I joined the social network for A Chronic Voice because I needed to find people who understand what life is like with chronic pain. Today I have written a post using the February link-up prompts, to show my experience of living with a chronic pain disorder. Click here to find other blog posts from fellow chronic pain sufferers, or #spoonies as we call ourselves online.
Physically I am struggling at the moment. My chronic pain condition is in my eyes, due to a lifetime of coping with ingrowing eyelashes, scars on the surface of my eyes, and severe Dry Eye Syndrome. I attended an appointment with my optician for a routine eye test, but I really struggled to do the eye test. Every time I blinked my vision changed. It can be badly blurred one minute, and slightly improved the next, with no knowing how it is going to be. The optician seemed genuinely concerned about my discomfort and expressed his dismay that he couldn’t improve my situation or take away the pain. He did manage to diagnose a better strength of lenses for my new glasses, however, so hopefully that will help with daily life.
There hasn’t been much time for play lately. Life is a challenge, but we have the prospect of booking holidays later in the year, and this week is our half-term break from school so my children and I can enjoy some down time. First, I need to buy our passports. I haven’t been abroad since I got married which was ten years ago, so I need a new passport, and of course my children have never travelled abroad so they need them as well. I am a little bit obsessed with playing a game on my Kindle and phone if that counts… Do you play Matchington Mansion? I love it, so simple, and so satisfying as we redevelop our rooms. If only it were that simple with my real-life house!
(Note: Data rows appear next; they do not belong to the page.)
/-- An open gap (R124). -/
structure OpenGap where
  first : Nat
  length : Nat
  cause : Cause
  continued : Bool
  deriving DecidableEq, Repr

/-- The gap state of one probe (R124). -/
structure GapState where
  gap : Option OpenGap
  continuing : Option Cause
  deriving DecidableEq, Repr

/-- A suppression zone (R126). -/
structure Zone where
  first : Nat
  last : Nat
  deriving DecidableEq, Repr

/-- The Correlator. -/
structure Correlator where
  rules : Eight RuleRecord
  states : Eight RuleState
  gaps : Four GapState
  zones : List Zone
  deriving DecidableEq, Repr

/-- A pending paint mark (R128). -/
structure Mark where
  trigger : Nat
  rule : Fin 8
  deriving DecidableEq, Repr

/-- The MARK output (R129). -/
inductive MarkOut where
  | idle | driven
  deriving DecidableEq, Repr

/-- The Marker. `timer` is the pulse length the running pulse was last started with, 0 when there is none. -/
structure Marker where
  queue : List Mark
  out : MarkOut
  timer : Nat
  gunOffset : Int
  deriving DecidableEq, Repr

/-! ## Line Controller (08) -/

/-- A FLAW CALL's contents (R122). -/
structure FlawCall where
  runNumber : Nat
  rule : Fin 8
  cls : Nat
  first : Nat
  length : Nat
  peak : Nat
  peakGain : Nat
  depthMin : Nat
  depthMax : Nat
  truncated : Bool
  continued : Bool
  byZone : Bool
  byHalt : Bool
  afterLoss : Bool
  saturated : Bool
  clamped : Bool
  backing : Bool
  deriving DecidableEq, Repr

/-- A GAP REPORT's contents (R124). -/
structure GapReport where
  runNumber : Nat
  probe : Fin 4
  first : Nat
  length : Nat
  cause : Cause
  truncated : Bool
  continued : Bool
  byHalt : Bool
  afterLoss : Bool
  deriving DecidableEq, Repr

/-- The kinds of line frame, in order of precedence (R132). -/
inductive Kind where
  | command | epochMark | laneNotice | hitNotice | flawCall | gapReport | statusReply | testFrame
  deriving DecidableEq, Repr

/-- A frame the station sends, by its content (R168). -/
inductive Frame where
  | epochMark (laneDuration : Nat)
  | laneNotice (tentative leaving : Bool) (entries : List (Fin 4 × Fin 8))
  | hitNotice (probe : Fin 4) (gate : GateId) (amplitude depth position : Nat)
  | flawCall (c : FlawCall)
  | gapReport (g : GapReport)
  | statusReply (payload : List Byte)
  | testFrame (sequence : Nat)
  deriving DecidableEq, Repr

/-- What takes a frame out of the queue when it is not sent (R135). -/
inductive Removal where
  /-- withdrawn, counted in marks withdrawn (R21, R26, R30) -/
  | withdrawn
  /-- flushed, counted in frames flushed (R143) -/
  | flushed
  /-- removed without counting (R144) -/
  | removed
  deriving DecidableEq, Repr

/-- How a queue entry stands to the line: waiting; in key; or in key with a removal that takes effect at the end
of the key (R135). -/
inductive Hold where
  | waiting
  | inKey
  | inKeyThen (r : Removal)
  deriving DecidableEq, Repr
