-- ==== Sys2Proof/Machine/Ops.lean ====
section
/-! DEFINITION. Shared operations: when a command reaches the station at all, the Odometer's edges, the Marker's
triggers, and small helpers on the station's state. -/

namespace Sys2Proof.Machine

/-! ## When a command is taken -/

/-- "While the RESET pin is asserted, the station holds its pin-reset state and takes no event" (R159). -/
def whenReleased (f : State → State) (s : State) : State := if s.resetAsserted then s else f s

/-- The step of an internal event: its effect, unless RESET is asserted. -/
def event (f : State → State) (s : State) : Host.Outcome State Fault Refusal := .next (whenReleased f s)

/-- The station hears the line in every state except OFFLINE (R137, R139, R147). -/
def hears (s : State) : Bool := s.control.state ≠ .offline

def State.setState (s : State) (x : StationState) : State := s.setControl { s.control with state := x }

/-- The map holds a run's cells and is being worked (R95, R102). -/
def mapWorks (s : State) : Bool := s.map.status = .live || s.map.status = .draining

/-- The Lane Timer runs (section 2.3). -/
def timerRuns (s : State) : Bool := s.timer.alignment ≠ .stopped

/-- The probe's record (section 4.1). -/
def State.record (s : State) (p : Fin 4) : ProbeRecord := s.store.probes.get p

/-- The probe is enabled in its record. -/
def State.probeEnabled (s : State) (p : Fin 4) : Bool := (s.record p).general.enabled

/-! ## Quadrature decoding (R1 to R5) -/

/-- How far round the forward cycle 00, 10, 11, 01 a pair stands (section 1.1). -/
def turn : PhasePair → Nat
  | .p00 => 0
  | .p10 => 1
  | .p11 => 2
  | .p01 => 3

/-- The classes of R1's table. -/
inductive EdgeClass where
  | unchanged
  | valid (d : Travel)
  | illegal
  deriving DecidableEq, Repr

/-- R1's table: one place on is F, one place back is B, two places is E. -/
def classify (old new : PhasePair) : EdgeClass :=
  match (turn new + 4 - turn old) % 4 with
  | 0 => .unchanged
  | 1 => .valid .forward
  | 3 => .valid .backward
  | _ => .illegal

/-- What a valid edge makes of remainder and position (R2, R3). -/
inductive EdgeStep where
  /-- the edge moves the remainder alone -/
  | within (remainder : Nat)
  /-- the edge makes a position step -/
  | step (remainder position : Nat)
  /-- the step would leave the position range and is held -/
  | held
  deriving DecidableEq, Repr

/-- A valid edge at divider `d` (R2, R3). -/
def edgeStep (d : Nat) (direction : Travel) (remainder position : Nat) : EdgeStep :=
  match direction with
  | .forward =>
    if remainder + 1 = d then
      if position = Config.positionMax then .held else .step 0 (position + 1)
    else .within (remainder + 1)
  | .backward =>
    if remainder = 0 then
      if position = 0 then .held else .step (d - 1) (position - 1)
    else .within (remainder - 1)

/-- The datum cell of a position (R8). -/
def cellOf (c : CellLength) (position : Nat) : Nat := position / c.mm

/-- The datum cell, from the cell length the Odometer took at the last apply (R7, R8). -/
def datumCell (s : State) : Nat := cellOf s.store.station.cellLength s.odo.position

/-! ## The Marker (R128 to R130) -/

/-- A trigger is reached: the pulse starts, or restarts if one runs (R129). -/
def startPulse (pulse : Nat) (m : Marker) (c : CorrCounters) : Marker × CorrCounters :=
  match m.out with
  | .idle => ({ m with out := .driven, timer := pulse }, { c with marksFired := bump c.marksFired })
  | .driven => ({ m with timer := pulse }, { c with marksMerged := bump c.marksMerged })

/-- The heads of the queue whose triggers the position has reached are removed one by one, each starting or
restarting the pulse (R129). -/
def reachTriggers (pulse position : Nat) : List Mark → Marker → CorrCounters → Marker × CorrCounters
  | [], m, c => ({ m with queue := [] }, c)
  | h :: rest, m, c =>
    if h.trigger ≤ position then
      reachTriggers pulse position rest (startPulse pulse m c).1 (startPulse pulse m c).2
    else ({ m with queue := h :: rest }, c)

/-- A position step is delivered to the Marker (R9, R129). -/
def markerStep (s : State) : State :=
  let r := reachTriggers s.store.station.markPulse s.odo.position s.marker.queue s.marker s.counters.corr
  (s.setMarker r.1).setCorrCounters r.2

/-- The first place at which a mark stands in ascending order of trigger (R128). -/
def insertMark (m : Mark) : List Mark → List Mark
  | [] => [m]
  | h :: rest => if m.trigger < h.trigger then m :: h :: rest else h :: insertMark m rest

/-- The trigger position of a call (R128). -/
def triggerOf (s : State) (first : Nat) : Int := (first * s.map.cellLength.mm : Nat) - s.marker.gunOffset

/-- A finished call whose rule carries the mark flag is handed to the Marker (R128). -/
def handMark (rule : Fin 8) (first : Nat) (s : State) : State :=
  let t := triggerOf s first
  let c := s.counters.corr
  if t ≤ s.odo.position ∨ (Config.positionMax : Int) < t then
    s.setCorrCounters { c with marksMissed := bump c.marksMissed }
  else if s.marker.queue.any (fun m => m.trigger = t.toNat) then
    s.setCorrCounters { c with marksMerged := bump c.marksMerged }
  else if 8 ≤ s.marker.queue.length then
    s.setCorrCounters { c with marksDropped := bump c.marksDropped }
  else
    (s.setMarker { s.marker with queue := insertMark ⟨t.toNat, rule⟩ s.marker.queue }).setCorrCounters
      { c with marksQueued := bump c.marksQueued }

/-! ## The Odometer's edges (R1 to R6, R9) -/

/-- A valid edge: the direction logic (R4), then the remainder and position (R2, R3), then the delivery of a step
to the Marker (R9). The Rail Map takes a step through `datumCell`, which decides when a closure is due (R104). -/
def validEdge (pair : PhasePair) (direction : Travel) (s : State) : State :=
  let c := s.counters.odo
  let c := { c with reversals := bumpIf (s.odo.direction ≠ direction) c.reversals }
  let o := { s.odo with phase := some pair, direction := direction }
  match edgeStep s.store.station.divider direction o.remainder o.position with
  | .within r => (s.setOdo { o with remainder := r }).setOdoCounters c
  | .step r p => markerStep ((s.setOdo { o with remainder := r, position := p }).setOdoCounters c)
  | .held => (s.setOdo o).setOdoCounters { c with positionLimit := bump c.positionLimit }

/-- An illegal transition (R5). -/
def illegalEdge (pair : PhasePair) (s : State) : State :=
  (s.setOdo { s.odo with phase := some pair }).setOdoCounters
    { s.counters.odo with quadErrors := bump s.counters.odo.quadErrors }

/-- A change of the input pair. In OFFLINE the phase state is UNTRACKED and no change is classified (R6). -/
def phaseChange (pair : PhasePair) (s : State) : State :=
  match s.odo.phase with
  | none => s
  | some old =>
    match classify old pair with
    | .unchanged => s
    | .valid d => validEdge pair d s
    | .illegal => illegalEdge pair s

end Sys2Proof.Machine
end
Do you ever feel like you are trying to join the dots with your life? Our family dynamic feels a bit disjointed and I am struggling to make everything fit together. Maybe we are more like a jigsaw, and we are a constant work in progress. My career is stuttering along in the background while I prioritise our children, and my husband is always at work or thinking about work or doing something for work. Hopefully we can swap over at some point in the future, once he feels more settled in his new facility. He manages a household food waste composting facility, so it is very full-on and complicated – and smelly!
Spring is in the air! Here in the UK we have been battered with storms recently, and as I write this I am listening to radio reports of severe flooding in parts of the country. My town is fine, we have a bit of localized flooding around the river, but it only covers fields. We have a few big puddles and our back garden resembles a swamp, but we can cope with that. I find the fresh Spring air invigorating and refreshing, which is just what we need. I will take the children and dog out for a walk with friends later, and we will all feel better for it.
We need to ditch the bad moods! I am guilty of being very grumpy with my husband because he frustrates me so much, but we still love each other. I know it can be the same for many other people, and it seems to be a habit with marriage, whatever the dynamic of your relationship. Do we need to ditch old attitudes perhaps? I feel like I am always battling for equality in my marriage, and yet I chose to put myself in this situation so then I get cross with myself. Ultimately, I am happy with my life as it is, so why be grumpy? Have a lovely half-term week, my friends!